9. (a) The Company will indemnify and hold harmless the Underwriter against any
losses, claims, damages or liabilities, joint or several, to which such Underwriter may become
subject, under the Act or otherwise, insofar as such losses, claims, damages or liabilities (or
actions in respect thereof) arise out of or are based upon an untrue statement or alleged untrue
statement of a material fact contained in the Registration Statement, the Basic Prospectus, any
Preliminary Prospectus, the Pricing Prospectus or the Prospectus, or any amendment or supplement
thereto, any Issuer Free Writing Prospectus or any issuer information filed or required to be
filed pursuant to Rule 433(d) under the Act, or arise out of or are based upon the omission or
alleged omission to state therein a material fact required to be stated therein or necessary to
make the statements therein not misleading, and will reimburse the Underwriter for any legal or
other expenses reasonably incurred by such Underwriter in connection with investigating or
defending any such action or claim as such expenses are incurred; except that the Company shall
not, in connection with any one such action or proceeding or separate but substantially similar
actions or proceedings arising out of the same general allegations, be liable for the fees and
expenses of more than one separate firm of attorneys at any time for all indemnified parties,
except that in the case
-17-
of a conflict of interest, additional counsel may be retained, and except to the extent that
local counsel, in addition to its regular counsel, is required in order to effectively defend
against such action or proceeding or except as otherwise provided in subsection (c) below;
provided, however, that the Company shall not be liable in any such case to the extent that any
such loss, claim, damage or liability arises out of or is based upon an untrue statement or alleged
untrue statement or omission or alleged omission made in the Registration Statement, the Basic
Prospectus, any Preliminary Prospectus, the Pricing Prospectus or the Prospectus, or any amendment
or supplement thereto, or any Issuer Free Writing Prospectus, in reliance upon and in conformity
with written information furnished to the Company by the Underwriter
expressly for use therein;
(b) The Underwriter will indemnify and hold harmless the Company against any losses, claims,
damages or liabilities to which the Company may become subject, under the Act or otherwise, insofar
as such losses, claims, damages or liabilities (or actions in respect thereof) arise out of or are
based upon an untrue statement or alleged untrue statement of a material fact contained in the
Registration Statement, the Basic Prospectus, any Preliminary Prospectus, the Pricing Prospectus or
the Prospectus, or any amendment or supplement thereto, or any Issuer Free Writing Prospectus, or
arise out of or are based upon the omission or alleged omission to state therein a material fact
required to be stated therein or necessary to make the statements therein not misleading, in each
case to the extent, but only to the extent, that such untrue statement or alleged untrue statement
or omission or alleged omission was made in the Registration Statement, the Basic Prospectus, any
Preliminary Prospectus, the Pricing Prospectus or the Prospectus or any such amendment or
supplement thereto, or any Issuer Free Writing Prospectus, in reliance upon and in conformity with
written information furnished to the Company by the Underwriter expressly for use therein; and will
reimburse the Company for any legal or other expenses reasonably incurred by the Company in
connection with investigating or defending any such action or claim
as such expenses are incurred;
(c) Promptly after receipt by an indemnified party under subsection (a) or (b) above of notice
of the commencement of any action, such indemnified party shall, if a claim in respect thereof is
to be made against the indemnifying party under such subsection, notify the indemnifying party in
writing of the commencement thereof; but the omission so to notify the indemnifying party shall not
relieve it from any liability which it may have to any indemnified party otherwise than under such
subsection.

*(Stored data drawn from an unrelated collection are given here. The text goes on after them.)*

/-! ### Admission of GMBUS accesses -/

/-- A GMBUS access with an illegal width or offset changes nothing and returns MalformedAccess, before any other check
(R67, R251). -/
def Obligations.MalformedAccessChangesNothing : Prop :=
  ∀ s off w v, ¬ wellAligned off w →
    exec (routeGmbusRead off w) s = .next { s with response := ⟨.malformedAccess, none, []⟩ } ∧
    exec (routeGmbusWrite off w v) s = .next { s with response := ⟨.malformedAccess, none, []⟩ }

/-- A well-formed GMBUS access not wholly in the bank is refused (R68). -/
def Obligations.OutsideWindowRefused : Prop :=
  ∀ s off w v, wellAligned off w → ¬ insideBank off w →
    exec (routeGmbusRead off w) s = .next { s with response := ⟨.refused .outsideWindow, none, []⟩ } ∧
    exec (routeGmbusWrite off w v) s = .next { s with response := ⟨.refused .outsideWindow, none, []⟩ }

/-- A well-formed access in the bank is refused exactly where the table of R69 does not admit it, and otherwise ends Ok,
or as a rejected DATA write. -/
def Obligations.AdmissionFollowsWidthTable : Prop :=
  ∀ s off w v, wellAligned off w → insideBank off w →
    (specialRead off w →
      exec (routeGmbusRead off w) s = .next { s with response := ⟨.refused .specialWidth, none, []⟩ }) ∧
    (¬ specialRead off w → ∃ t, exec (routeGmbusRead off w) s = .next t ∧ t.response.outcome = .ok) ∧
    (specialWrite off w →
      exec (routeGmbusWrite off w v) s = .next { s with response := ⟨.refused .specialWidth, none, []⟩ }) ∧
    (¬ specialWrite off w → ∃ t, exec (routeGmbusWrite off w v) s = .next t ∧
      t.response.outcome = if off = 0x0C then .rejectedDataWrite else .ok)

/-! ### GMBUS registers -/

/-- A STATUS read sets in-use and nothing else, at every width, and returns the old or the new value as
`INUSE_READ_RETURNS` says (R170, R171). -/
def Obligations.StatusReadSetsInuse : Prop :=
  ∀ s w, narrowWidth w →
    exec (.grStatus w) s = .next { s with
      gmbus := { s.gmbus with status := s.gmbus.status ||| 0x8000#32 }
      response := okRead w
        (match s.params.inuseReadReturns with
          | .old => s.gmbus.status.toNat
          | .new => (s.gmbus.status ||| 0x8000#32).toNat) [] }

/-- A STATUS write clears in-use when bit 15 of the value is 1; no other bit is writable (R172). -/
def Obligations.StatusWriteClearsInuseOnly : Prop :=
  ∀ s v, ∃ t, exec (.gwStatus 4 v) s = .next t ∧
    (∀ i < 32, t.gmbus.status.getLsbD i =
      if i = 15 ∧ v.getLsbD 15 then false else s.gmbus.status.getLsbD i) ∧
    t = { s with gmbus := { s.gmbus with status := t.gmbus.status }, response := okResponse [] }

In case any such action shall be brought against any indemnified party and it shall
notify the indemnifying party of the commencement thereof, the indemnifying party shall be entitled
to participate therein and, to the extent that it shall wish, jointly with any other indemnifying
party similarly notified, to assume the defense thereof, with counsel reasonably satisfactory to
such indemnified party (who shall not, except with the consent of the indemnified party, be counsel
to the indemnifying party), and, after notice from the indemnifying party to such indemnified party
of its election so to assume the defense thereof, the indemnifying party shall not be liable to
such indemnified party under such subsection for any legal expenses of other counsel or any other
expenses, in each case subsequently incurred by such indemnified party, in connection with the
defense thereof other than reasonable costs of investigation. No indemnifying party
-18-
shall, without the written consent of the indemnified party, effect the settlement or
compromise of, or consent to the entry of any judgment with respect to, any pending or threatened
action or claim in respect of which indemnification or contribution may be sought hereunder
(whether or not the indemnified party is an actual or potential party to such action or claim)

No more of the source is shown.